Two lines in the data below mark the range: the one with "exact .trans (.decide_ ..) (.modArm" and the one with "exact .trans (.modArm". Return both, along with every line between them, exactly.

DATA TO EXAMINE:
Start of Block

theorem converterSend (d : Director) (n : Nat) (k : Cycle) : StepKept view a (converterSend d n k) d := by
  unfold Machine.converterSend
  extract_lets empty led sent src
  have hled : StepKept view a led d := sendBlock ..
  have hsent : StepKept view a sent led := foldl (fun _ _ => sendBlock ..) _ _
  exact .ite (refl d) (.trans (t := sent) (of_arms rfl rfl rfl rfl) (hsent.trans hled))

theorem armSend (d : Director) (n : Nat) (k : Cycle) : StepKept view a (armSend d n k) d := .ite (refl d) (sendBlock ..)

end StepKept

/-! What the parts keep of the arm: where it stands before the law, and what the law gave -/

/-- The role of an arm and what it rests on. -/
def standing (x : Arm) : Cycle × Nat × Role := (x.seq, x.held, x.role)

/-- The same, with its mode and the mode command that waits. -/
def posture (x : Arm) : (Cycle × Nat × Role) × ArmMode × Option PendMode := (standing x, x.mode, x.pMode)

/-- The same as `standing`, with the input and the insertion of the step. -/
def applied (x : Arm) : (Cycle × Nat × Role) × List F32 × List F32 × Nat × Nat := (standing x, x.u, x.uApplied, x.nIns, x.w)

section
variable {a : Nat} {t d : Director}

theorem StepKept.standing (h : StepKept posture a t d) : StepKept standing a t d := h.weaken Prod.fst

theorem StepKept.mode (h : StepKept posture a t d) : (Machine.arm t a).mode = (Machine.arm d a).mode := (h.weaken (·.2.1)).arm

theorem StepKept.pMode (h : StepKept posture a t d) : (Machine.arm t a).pMode = (Machine.arm d a).pMode := (h.weaken (·.2.2)).arm

end

/-! Phase 1 after the role -/

section
variable (d : Director) (a : Nat) (k : Cycle)

theorem mirrorLoad_kept : StepKept standing a (mirrorLoad d a) d := by
  unfold mirrorLoad
  split
  · exact .refl d
  · refine .ite (.refl d) ?_
    extract_lets bs v fl c um loaded
    have hloaded : StepKept standing a loaded d := .modArm d (fun _ => rfl) fun _ => rfl
    exact .trans (.foldl (fun _ _ => .modRec ..) _ _) hloaded

theorem mirrorLoad_other (h : (arm d a).row ≠ 3) : mirrorLoad d a = d := by
  unfold mirrorLoad
  split
  · rfl
  · exact if_pos (by rw [decide_eq_true h]; rfl)

theorem setCommands_kept : StepKept posture a (setCommands d a k) d := by
  unfold setCommands
  extract_lets ready x moved excluded
  have hmoved : StepKept posture a moved d := by
    refine .foldl (fun d _ => ?_) _ _
    exact .trans (.decide_ ..) (.modArm d (fun _ => rfl) fun _ => rfl)
  have hexcluded : StepKept posture a excluded moved := by
    refine .foldl (fun d _ => ?_) _ _
    exact .trans (.decide_ ..) (.ite (.refl d) (.modArm d (fun _ => rfl) fun _ => rfl))
  exact .trans (.modArm excluded (fun _ => rfl) fun _ => rfl) (hexcluded.trans hmoved)

theorem injectStop_kept : StepKept posture a (injectStop d a k) d := by
  unfold injectStop
  split
  · refine .ite ?_ (.refl d)
    refine .trans (.decide_ ..) (.trans (.modArm _ (fun _ => rfl) fun _ => rfl) (.trans (.endInjection (fun _ _ => rfl) _) ?_))
    split
    · exact .decide_ ..
    · exact .refl d
  · exact .refl d

theorem loadX0_kept : StepKept posture a (loadX0 d a) d := .modArm d (fun _ => rfl) fun _ => rfl

theorem newDims_kept : StepKept posture a (newDims d a) d := .trans (.modArm _ (fun _ => rfl) fun _ => rfl) (loadX0_kept d a)

theorem cutRamp_kept (old : Cfg) : StepKept posture a (cutRamp old d a) d := by
  unfold cutRamp
  extract_lets len
  split
  · exact .ite (.trans (.raise ..) (.modArm d (fun _ => rfl) fun _ => rfl)) (.refl d)
  · exact .refl d

/-- The bank that waited for an arm is taken from it. -/
def bankTaken (d : Director) (a : Nat) : Director := modArm d a fun x => { x with pBank := none }

/-- What follows once the waiting bank of an arm is taken: the one part of a step that may change the configuration (R273). -/
theorem StepKept.of_bank {d n t : Director} {a : Nat} (h : StepKept posture a t n) (hn : ∃ c, n = { bankTaken d a with cfg := c })
    (hbank : (Machine.arm d a).pBank ≠ none) : StepKept posture a t d := by
  obtain ⟨c, rfl⟩ := hn
  have hother (b : Nat) (hb : b ≠ a) : Machine.arm (bankTaken d a) b = Machine.arm d b := arm_modArm_other d hb _
  have harm : posture (Machine.arm (bankTaken d a) a) = posture (Machine.arm d a) := by rw [bankTaken, arm_modArm]; rfl
  exact ⟨h.writes, h.bg, fun b hb => (h.other b hb).trans (hother b hb), fun hnone => absurd hnone hbank, h.arm.trans harm⟩

theorem swapBank_kept : StepKept posture a (swapBank d a k).1 d := by
  unfold swapBank
  split
  · exact .refl d
  · next b bs hsome =>
    have hbank : (arm d a).pBank ≠ none := by rw [hsome]; exact Option.some_ne_none _
    split
    · exact .refl d
    · extract_lets taken n
      have hn : ∃ c, n = { bankTaken d a with cfg := c } := ⟨_, rfl⟩
      have htaken : ∃ c, taken = { bankTaken d a with cfg := c } := ⟨_, rfl⟩
      split
      · exact .of_bank (newDims_kept n a) hn hbank
      · split
        · exact .of_bank (cutRamp_kept n a _) hn hbank
        · split
          · exact .of_bank (.trans (.raise ..) (.modArm taken (fun _ => rfl) fun _ => rfl)) htaken hbank
          · exact .of_bank (.refl n) hn hbank

theorem swapBank_none (h : (arm d a).pBank = none) : swapBank d a k = (d, false) := by
  unfold swapBank
  rw [h]

theorem modeCommand_kept (prevGood : Bool) (ovr : Option Nat) : StepKept standing a (modeCommand d a k prevGood ovr) d := by
  unfold modeCommand
  split
  · exact .refl d
  · refine .ite (.refl d) ?_
    extract_lets x done stop goto
    have hdone (d : Director) (st cause : Nat) : StepKept standing a (done d st cause) d := .trans (.decide_ ..) (.modArm d (fun _ => rfl) fun _ => rfl)
    have hmode (d : Director) (m : ArmMode) : StepKept standing a (changeMode d a m 0) d := .changeMode (fun _ _ _ _ => rfl) d m 0
    have hreset (m : ArmMode) : StepKept standing a (done (changeMode (modArm (loadX0 d a) a fun x => { x with numeric := false }) a m 0) stOK 0) d :=
      (hdone ..).trans ((hmode ..).trans (.trans (.modArm _ (fun _ => rfl) fun _ => rfl) (loadX0_kept d a).standing))
    have hgoto (m : ArmMode) {f : Arm → Arm} (hbank : ∀ x, (f x).pBank = x.pBank) (hview : ∀ x, standing (f x) = standing x) : StepKept standing a (goto m f) d :=
      (hdone ..).trans ((hmode ..).trans (.modArm d hbank hview))
    refine .ite (hdone ..) (.ite (.ite (hdone ..) ?_) ?_)
    · split
      · exact hreset .off
      · exact hreset .precharge
      · exact .ite (hdone ..) (hgoto _ (fun _ => rfl) fun _ => rfl)
      · exact hdone ..
    · split
      · exact hgoto _ (fun _ => rfl) fun _ => rfl
      · exact hgoto _ (fun _ => rfl) fun _ => rfl
      · exact .ite (hgoto _ (fun _ => rfl) fun _ => rfl) (hdone ..)
      · exact hgoto _ (fun _ => rfl) fun _ => rfl
      · exact hgoto _ (fun _ => rfl) fun _ => rfl
      · exact hgoto _ (fun _ => rfl) fun _ => rfl
      · exact hgoto _ (fun _ => rfl) fun _ => rfl
      · exact .refl d
      · exact .refl d
      · exact hdone ..

theorem modeCommand_none (prevGood : Bool) (ovr : Option Nat) (h : (arm d a).pMode = none) : modeCommand d a k prevGood ovr = d := by
  unfold modeCommand
  rw [h]

theorem usability_kept : StepKept posture a (usability d a k) d := by
  unfold usability
  extract_lets mm
  refine .foldl (fun d p => ?_) _ _
  dsimp only
  refine .ite (.refl d) (.ite (.modRec ..) (.ite (.refl d) (.ite ?_ (.modRec ..))))
  exact .trans (.raise ..) (.trans (.modRec ..) (.modRec ..))

theorem moveRefs_kept : StepKept posture a (moveRefs d a) d := .modArm d (fun _ => rfl) fun _ => rfl

theorem classify_kept : StepKept posture a (classify d a) d := by
  unfold classify
  extract_lets x
  split
  extract_lets cs
  clear_value cs
  exact .modArm d (fun _ => rfl) fun _ => rfl

/-- Phase 1 after the role and the mirror leaves what the role rests on. -/
theorem gather_kept (prevGood : Bool) (ovr : Option Nat) : StepKept standing a (gather d a k prevGood ovr).1 d := by
  unfold gather
  extract_lets d1
  have h1 : StepKept posture a d1 d := (injectStop_kept ..).trans (setCommands_kept ..)
  have h2 := (swapBank_kept d1 a k).trans h1
  split
  next d2 pre hswap =>
  rw [hswap] at h2
  extract_lets d3 c d4
  have h3 : StepKept standing a d3 d := .trans (.ite (.refl d2) (modeCommand_kept ..)) h2.standing
  have h4 : StepKept standing a d4 d3 := .ite (.modArm d3 (fun _ => rfl) fun _ => rfl) (.refl d3)
  exact (classify_kept ..).standing.trans ((usability_kept ..).standing.trans ((moveRefs_kept ..).standing.trans (h4.trans h3)))

/-- Without a mode command and a bank it leaves the mode as well. -/
theorem gather_idle (prevGood : Bool) (ovr : Option Nat) (hmode : (arm d a).pMode = none) (hbank : (arm d a).pBank = none) :
    StepKept posture a (gather d a k prevGood ovr).1 d := by
  unfold gather
  extract_lets d1
  have h1 : StepKept posture a d1 d := (injectStop_kept ..).trans (setCommands_kept ..)
  obtain ⟨hbank1, -⟩ := h1.bank hbank
  have hnone := swapBank_none d1 a k hbank1
  split
  next d2 pre hswap =>
  obtain ⟨rfl, rfl⟩ := Prod.mk.inj (hnone.symm.trans hswap)
  rw [modeCommand_none d1 a k prevGood ovr (h1.pMode.trans hmode)]
  extract_lets d3 c d4
  have h3 : StepKept posture a d3 d := .trans (.ite (.refl d1) (.refl d1)) h1
  clear_value d3 c
  have h4 : StepKept posture a d4 d3 := .ite (.modArm d3 (fun _ => rfl) fun _ => rfl) (.refl d3)
  exact (classify_kept ..).trans ((usability_kept ..).trans ((moveRefs_kept ..).trans (h4.trans h3)))

end

end Sys2Proof.Machine
end

section
/-! PROOF. The phases of an ACE step from the role to the results (R243 to R279, R321, R322). -/

namespace Sys2Proof.Machine

/-! The role (R321, R322, R326) -/

/-- An arm whose isolation commands of the step have acted. -/
def isolationsRun (d : Director) (a : Nat) (k : Cycle) : Director :=
  ((arm d a).pIsolate.filter fun p => due p.apply k).foldl (fun d p => modArm d a fun x => { x with isolate := p.flag }) d

/-- The leases counted and the twin's absence with them (R321). -/
def leasesCounted (d : Director) (a : Nat) (k : Cycle) : Director :=
  modArm (isolationsRun d a k) a fun x => { x with
    held := heldCount (isolationsRun d a k) a k, sinceLost := if (isolationsRun d a k).sk.twinAlive then 0 else (arm (isolationsRun d a k) a).sinceLost + 1 }

/-- The row that decides the role (R322). -/
def rowFound (d : Director) (a : Nat) (k : Cycle) : Role × Nat := roleRow (leasesCounted d a k) a k (heldCount (isolationsRun d a k) a k)

/-- The role of the step, before anything follows from it. -/
def roleSet (d : Director) (a : Nat) (k : Cycle) : Director :=
  modArm (leasesCounted d a k) a fun x => { x with role := (rowFound d a k).1, row := (rowFound d a k).2 }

End of Block

EXPECTED OUTPUT:
    exact .trans (.decide_ ..) (.modArm d (fun _ => rfl) fun _ => rfl)
  have hexcluded : StepKept posture a excluded moved := by
    refine .foldl (fun d _ => ?_) _ _
    exact .trans (.decide_ ..) (.ite (.refl d) (.modArm d (fun _ => rfl) fun _ => rfl))
  exact .trans (.modArm excluded (fun _ => rfl) fun _ => rfl) (hexcluded.trans hmoved)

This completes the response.